O jovem casal sai fervendo da loja de eletrônicos. Ela dá de braços, abrindo para o mundo o tamanho da sua irritação. Ele brada para quem quiser escutar:

— Não vai dar não, Pri! Mil real num celular?

—Vontade de te matar, Igor! Vai ser mão de vaca assim lá nas cucuias!

— Cê tá é com a cabeça ruim, Priscila! Mil real são mil real, fia!

Juntos ao carro estacionado em frente ao cartório, eles  esperam por mais alguém. Enquanto desabafam seus desacertos de ordem pessoal e financeira, da loja sai uma senhora baixinha arrastando uma saia longa e estampada, que vem se juntar a eles. Pela semelhança, vê-se, é a mãe da moça. Pega pela discussão dos dois, a mulher olha para os lados como a checar quem mais está vendo o barraco da filha e do suposto genro muquirana. Abana a cabeça e dispara:

— Parem com isso! Os dois! Cês não têm vergonha de brigar no meio da rua, não?

O genro a trucida com os olhos:

— Culpa da sua filha, que achou que casou com rico! Mil real num celular?

A mulher aponta o indicador na direção do rapaz:

— Epa! Epa! Calma aí, moleque! Mais respeito com minha filha!

— Quer saber? — ele bufa — a culpa também é sua!

— Ah, sobrou pra mim — explodiu a baixinha, vermelha até a raiz do cabelo — eu sabia!

— Sobrou, sim! Quem mandou criar essa aí cheia de vontades?

— Ei! Baixa a crista, já falei! — a sogra cospe — quando cê conheceu a Priscila eu te avisei que ela era nosso xodó!

O teor da discussão e o palavreado chama a atenção dos transeuntes. Alguns curiosos vão se aproximando. Um velhinho de bengala resolve intervir:

— Eita, moçadinha! Esses aí não têm um pingo de educação. Onde já se viu afrontar uma senhora assim? Ah, se fosse no meu tempo!

O rapaz logo devolve, num olhar ameaçador:

— Ih, cala a boca aí, vovô! Quem te pediu opinião?

Um burburinho de indignação percorre os circunstantes.  Uma jovem com cara de defensora das causas sociais não se contém:

— Ei, rapaz, peraí! Cê não conhece o Estatuto do Idoso, não?  Desrespeitar velhinhos dá cadeia, sabia disso?
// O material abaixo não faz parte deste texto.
/-- R268, R269, R325: a member package checks a gang record against its own domain and answers; one that has refused it rejects the launch when the
cancel comes, with its event words, its record and the abort of its collective; the accepting hub keeps the answers with their arrivals, starts the launch
everywhere once all have accepted in time, and cancels it where one refuses or an answer is missing or late 10,000 ticks before the start tick; teams may start from that
tick on.
Where the spec leaves a point open the model has its own reading: assumptions 22, 23 and 65, the second for the offset 320 that a package out of sync
names, the third for the number that a refused record takes. -/
def Obligations.GangLaunches : Prop :=
  (∀ (p : BitVec 6) (domain depth : Nat) (b : List Byte) (l : Launch) (s : State), l = launchOf b →
    let answers (a : GangReply) : Prop := exec (.gangRecord p ⟨domain, depth⟩ b) s = .next (s.send p.toNat (.gangAnswer domain l.seq a))
    (s.residentOf domain = none → answers (.refuses ⟨3, 0, 0, 24⟩)) ∧
    (∀ context, s.residentOf domain = some context →
      let v : Submission := { context := context, domain := domain, path := 5, depth := depth, parent := none, token := none, queue := none,
                              keyspace := 0, keys := (0#64, 0#64), record := b, address := 0#64, inlineGroup := none }
      let refuses (r : Rejection) : Prop := ∃ g : Grid, g.launch = l ∧ g.context = context ∧ g.domain = domain ∧ g.token = none ∧
        exec (.gangRecord p ⟨domain, depth⟩ b) s =
          .next (({ s with accepted := s.accepted + 1, refused := tput s.refused (s.accepted + 1) g } : State).send p.toNat (.gangAnswer domain l.seq (.refuses r)))
      (∀ r, s.reject? v l = some r → refuses r) ∧
      (s.reject? v l = none → s.inSync = false → refuses ⟨14, 2, 0, 320⟩) ∧
      (s.reject? v l = none → s.inSync = true → l.keyed = false → l.bound = false →
        ∃ (u : State) (g : _), exec (.gangRecord p ⟨domain, depth⟩ b) s = .next u ∧ u.groups = s.groups ∧ u.mem = s.mem ∧ u.accepted = s.accepted + 1 ∧
          tfind u.grids (s.accepted + 1) = some g ∧ g.launch = l ∧ g.context = context ∧ g.depth = depth ∧
          g.gang = some ⟨false, p.setWidth 32, [], false, false, []⟩))) ∧
  (∀ (n : Nat) (g : Grid) (why field : Nat × Nat) (s : State), tfind s.grids n = none → tfind s.refused n = some g → g.token = none →
    let s1 : State := { s with refused := tdel s.refused n }
    let a := g.launch.eventBase.toNat % 2 ^ 57
    let s2 := if why.1 = 1 ∨ g.launch.eventBase = 0#64 then s1
      else (s1.hubWrite g.context a (eventWord g.launch.seq 3 0)).hubWrite g.context (a + 16) (bytesOf 1 why.1 ++ bytesOf 1 why.2 ++ bytesOf 1 field.1 ++ [0#8] ++
        bytesOf 4 field.2 ++ bytesOf 4 g.launch.seq.toNat ++ List.replicate 20 0#8)
    ∃ (u : State) (k : HubRecord), exec (.gangCancel n why field) s = .next u ∧ u.groups = s.groups ∧ u.grids = s.grids ∧ tfind u.refused n = none ∧ u.mem = s2.mem ∧
      u.log = s2.log ++ [k] ∧ k.type = 4 ∧ k.code = 4 ∧ k.b2 = why.2 ∧ k.address = g.address ∧
      (g.launch.binding.op ≠ 0 → (maskList g.launch.binding.ranks).head? = some s.package.toNat →
        FlitBody.abort g.launch.binding.id g.launch.cullet.step 4#8 s.package true ∈ u.due)) ∧
  (∀ (n : Nat) (g : Grid) (x : Gang) (s : State), tfind s.grids n = some g → g.gang = some x → g.retired = false →
    let others := s.gangOthers g
    let inTime (e : Nat × Option Rejection × Nat) : Prop := e.2.2 + 10000 < g.launch.gangTick.toNat
    let cancelled (u : State) : Prop := u.groups = s.groups ∧ ∃ k, tfind u.grids n = some k ∧ k.retired = true ∧ k.launch = g.launch
    (∀ (p : BitVec 6) r, x.accepting = true → x.started = false → (∀ e ∈ x.answers, e.1 ≠ p.toNat) →
      ∃ (u : State), exec (.gangAnswer n p r none) s = .next u ∧ u.groups = s.groups ∧
        tfind u.grids n = some { g with gang := some { x with answers := x.answers ++ [(p.toNat, r, s.tick.toNat)] } }) ∧
    (∀ (p : BitVec 6) r failed done, x.accepting = true → x.started = true → (∀ e ∈ x.retired, e.1 ≠ p.toNat) →
      ∃ (u : State), exec (.gangAnswer n p r (some (failed, done))) s = .next u ∧ u.groups = s.groups ∧
        tfind u.grids n = some { g with gang := some { x with retired := x.retired ++ [(p.toNat, failed, done)] } }) ∧
    (x.started = false → x.accepting = true → (∀ p ∈ others, ∃ e ∈ x.answers, e.1 = p ∧ inTime e) → (∀ e ∈ x.answers, e.2.1 = none) →
      ∃ (u : State), exec (.gangStart n) s = .next u ∧ u.groups = s.groups ∧ tfind u.grids n = some { g with gang := some { x with started := true } }) ∧
    (x.started = false → x.accepting = true → (∃ p ∈ others, ∀ e ∈ x.answers, e.1 = p → ¬inTime e) → exec (.gangStart n) s = .next s) ∧
    (x.started = false → x.accepting = true → (∃ e ∈ x.answers, e.2.1 ≠ none) → exec (.gangStart n) s = .next s) ∧
    (x.started = false → x.accepting = false → ∃ (u : State), exec (.gangStart n) s = .next u ∧ u.groups = s.groups ∧
      tfind u.grids n = some { g with gang := some { x with started := true } }) ∧
    (∀ why field, x.started = false → x.accepting = false → g.token = none →
      ∃ (u : State), exec (.gangCancel n why field) s = .next u ∧ cancelled u) ∧
    (∀ why field, x.started = false → x.accepting = true → g.token = none → (∃ e ∈ x.answers, e.2.1 ≠ none) →
      ∃ (u : State), exec (.gangCancel n why field) s = .next u ∧ cancelled u) ∧
    (∀ why field, x.started = false → x.accepting = true → (∀ e ∈ x.answers, e.2.1 = none) → exec (.gangCancel n why field) s = .next s) ∧
    (∀ why field, x.started = true → exec (.gangCancel n why field) s = .next s) ∧
    (x.started = false → x.accepting = true → g.token = none → g.launch.gangTick.toNat ≤ s.tick.toNat + 10000 →
      (∃ p ∈ others, ∀ e ∈ x.answers, e.1 = p → ¬inTime e) → ∃ (u : State), exec (.gangAnswerDeadline n) s = .next u ∧ cancelled u) ∧
    (s.tick.toNat + 10000 < g.launch.gangTick.toNat → exec (.gangAnswerDeadline n) s = .next s) ∧
    (x.started = true → g.launch.gangTick.toNat ≤ s.tick.toNat → ∃ (u : State), exec (.gangStartTick n) s = .next u ∧ u.groups = s.groups ∧
      tfind u.grids n = some { g with gang := some { x with decided := true } }) ∧
    (s.tick.toNat < g.launch.gangTick.toNat → ∃ (u : State), exec (.gangStartTick n) s = .next u ∧ u.groups = s.groups ∧ tfind u.grids n = some g))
O rapaz pisoteia o chão, ensaia alguns passos pra frente, dando a entender que vai partir pra cima da moça dos direitos da terceira idade. Instantaneamente ela arranca a bengala da mão do velhinho e a usa para se impor, bradando furiosa:

— Vem, galinho de briga! Cê acha que eu tenho medo de homem? Vem!

Do meio da assistência, alguns celulares fazem discretas ligações: não demora, uma sirene apita na rua e uma viatura estaciona, cantando pneus. Dois policiais saem do carro. O mais velho encara o genro nervoso, agora moralmente amparado — de um lado por Priscila, do outro pela sogra.

— Quê que tá acontecendo aqui? — indaga o PM, com voz roufenha.

A aglomeração vai se dispersando. Os perturbadores da ordem pública, acompanhados agora de longe por uns gatos pingados que esperam pelo desfecho da questão formam uma pequena corrente unificada — e fortemente solidificada — pelos laços de parentesco. Um breve silêncio se faz, até que a sogra se pronuncia:

— Nada, não, soldado... É  coisa de famia, já cabô...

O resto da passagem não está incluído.